A second thread ran through the hour-long discussion: family as the center of civic life. Baca said her grandfather, a poet, politician and storyteller, was the person she most loved listening to, and Chavez recalled the influence of his great-grandfather, Henry Jaramillo. The conversation also linked private family memory to public history, as Baca remembered the Pearl Harbor attack and Chavez remembered watching the moon landing with his father in 1969. In other words, the program captured the way national events landed inside Belen homes.

Why the Harvey House is the right backdrop

The setting mattered because the Belen Harvey House is itself part of the city’s working memory. The building first operated from 1910 to 1939, was saved by citizens when it faced demolition, and later reopened after restoration. Since 2013, the Valencia County Historical Society has turned management of the museum over to the City of Belen, and it now operates as a branch of the Belen Public Library with a collection of railroad and Belen historical artifacts. The museum is overseen by Kathleen Pickering, the library and museum director.

That institutional framework gives the oral-history effort more weight than a single event. The society says its mission is to support appreciation, education and preservation of Valencia County’s diverse heritage, and its history stretches back to 1969, when local residents formed it to document the county’s legacy and cultures. Its current work includes monthly speakers, publications, awards and support for the county’s libraries, archives and museums, including the Belen Harvey House Museum. That makes the Belen program part of a longer civic system, not a one-off nostalgia session.

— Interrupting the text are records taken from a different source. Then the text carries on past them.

/-- Whether a held head still reads a slot (R122, R303). -/
def State.heldSlot (s : State) (n : Nat) : Bool :=
  s.disp.heads.any fun v => v.hold && (match v.cur with | some f => f.pages.any fun (_, p) => p / 65536 == n | none => false)

/-- SLOT_SCRUB_START (R303): slot `n` begins its scrub while fewer than four do and no held frame lies in it. -/
def execSlotScrubStart (n : Nat) (s : State) : Host.Outcome State Fault Refusal :=
  let v := s.slot n
  .next (if v.scrub = .waiting ∧ (s.slots.filter fun (_, w) => w.scrub == .active).length < 4 ∧ !s.heldSlot n then
      (s.forget [n]).setSlot n { v with scrub := .active }
    else s)

/-- SLOT_SCRUB_DONE (R302, R304, R342, R343, R651): slot `n` is zero, its poison marks are gone, and it enters its owner's bitmap. -/
def execSlotScrubDone (n : Nat) (s : State) : Host.Outcome State Fault Refusal :=
  let v := s.slot n
  .next (if v.scrub ≠ .active then s
    else
      let s := { s with
        mem := s.mem.filter fun (a, _) => a / 2 ^ 28 != n
        vague := s.vague.filter fun (m, _) => m != n
        poison := s.poison.filter fun u => 32 * u / 2 ^ 28 != n
        flips := s.flips.filter fun (u, _) => 32 * u / 2 ^ 28 != n }
      let s := s.setSlot n { v with scrub := .clean }
      let s := match v.owner with
        | some k => s.cause (instWin k) 10
        | none => s
      if s.slots.all fun (_, w) => w.scrub == .clean then s.cause 0x1F0000 10 else s)

/-! ### Groups, heads, isolation -/

/-- CGRP_DEFINE (R297 to R299, R517). -/
def execCgrpDefine (k : Nat) (s : State) : Host.Outcome State Fault Refusal :=
  .next (s.onReq k 0x0506 fun s r =>
    let g := pay r 0 1
    let m : BitVec 16 := BitVec.ofNat 16 (pay r 2 2)
    if !unusedOk r [(0, 1), (2, 2)] ∨ 15 < g then s.respond k r 3 0 []
    else if m = 0 ∧ (List.range 128).any (fun j => bitOf (s.inst j).rights.toNat g) then s.respond k r 6 0 []
    else if !s.admits s.bcnPeriod (fun j => if j = g then m else s.grpMask j) [] then s.respond k r 8 0 []
    else (s.setReg (0x1F0140 + 4 * g) (BitVec.ofNat 32 m.toNat)).respond k r 0 0 [])

/-- CGRP_GRANT (R300). -/
def execCgrpGrant (k : Nat) (s : State) : Host.Outcome State Fault Refusal :=
  .next (s.onReq k 0x0507 fun s r =>
    let t := r.target
    let i := s.inst t
    let m := pay r 0 2
    let lost (g : Nat) : Bool := bitOf i.rights.toNat g && !bitOf m g
    if !unusedOk r [(0, 2)] ∨ (List.range 16).any (fun g => bitOf m g && s.grpMask g == 0) then s.respond k r 3 0 []
    else if i.st = .unassigned ∨ i.st = .resetting then s.respond k r 6 (stCode i.st) []
    else if (s.queues.any fun (_, q) => q.st != .free && q.inst == t && lost q.cgrp) || (s.resvs.any fun (_, v) => v.valid && v.inst == t && lost v.grp) then
      s.respond k r 6 0 []
    else (s.setInst t { i with rights := BitVec.ofNat 16 m }).respond k r 0 0 [])

/-- HEAD_ASSIGN (R699, R700). -/
def execHeadAssign (k : Nat) (s : State) : Host.Outcome State Fault Refusal :=
  .next (s.onReq k 0x0508 fun s r =>
    let t := r.target
    let i := s.inst t
    let d := pay r 0 1
    let op := pay r 1 1
    if !unusedOk r [(0, 2)] ∨ 1 < d ∨ 1 < op then s.respond k r 3 0 []
    else if !(i.st = .configured ∨ i.st = .active ∨ i.st = .quiesced) then s.respond k r 6 (stCode i.st) []
    else if op = 0 then
      if (s.head d).owner.isSome then s.respond k r 6 70 []
      else ((s.setHead d { s.head d with owner := some t }).respond k r 0 0 []).postEvent t 0x8005 [BitVec.ofNat 8 d, 1, BitVec.ofNat 8 t]
    else if (s.head d).owner ≠ some t then s.respond k r 6 71 []
    else (s.respond k r 0 0 []).releaseHead d t)

/-- Set an expert register while LEVEL is 1 (R46 to R48). -/
def State.setExpert (s : State) (a : Nat) (v : W) : State :=
  { (s.setReg a v) with expert := tblSet (regResetOf a) a v s.expert }

/-- LEVEL of a page's BLK_CTRL. -/
def State.levelOf (s : State) (base : Nat) : Bool := bitOf (s.reg (base + 8)).toNat 2

/-- ISOLATION_SET (R333, R335, R336). -/
def execIsolationSet (k : Nat) (s : State) : Host.Outcome State Fault Refusal :=
  .next (s.onReq k 0x0509 fun s r =>
    let kd := pay r 0 1
    let g := pay r 1 1
    let v := pay r 2 2
    if !unusedOk r [(0, 4)] ∨ 1 < kd ∨ (kd = 0 ∧ (r.target ≠ 0 ∨ 15 < g ∨ v = 0 ∨ 0xFFF < v)) ∨ (kd = 1 ∧ (g ≠ 0 ∨ 255 < v)) then s.respond k r 3 0 []
    else if !s.levelOf 0x1F0000 then s.respond k r 6 4 []
    else ((if kd = 0 then s.holdEffect (0x1F0600 + 4 * g) else s).setExpert (if kd = 0 then 0x1F0600 + 4 * g else 0x1F0400 + 4 * r.target)
        (BitVec.ofNat 32 v)).respond k r 0 0 [])

end Sys2Proof.Machine
end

How residents can add their own stories

Locals who want their families’ memories to become part of Belen’s record do not have to wait for a formal archive drive. The historical society says it welcomes new members who want to learn about the past, share knowledge and skills, and make real contributions to its goals. It also lists a contact email and a Facebook page, and membership can be joined or renewed online or by mail to the society’s post office box in Los Lunas.

The practical takeaway is simple. Belen’s history is still being formed in front of residents, in the stories people tell about work, family, school, rail life and the small inventions of childhood. With the Harvey House now operating as a library branch and museum, and with the historical society still pushing research, education and outreach, the city has a place to store those memories before they are lost to time.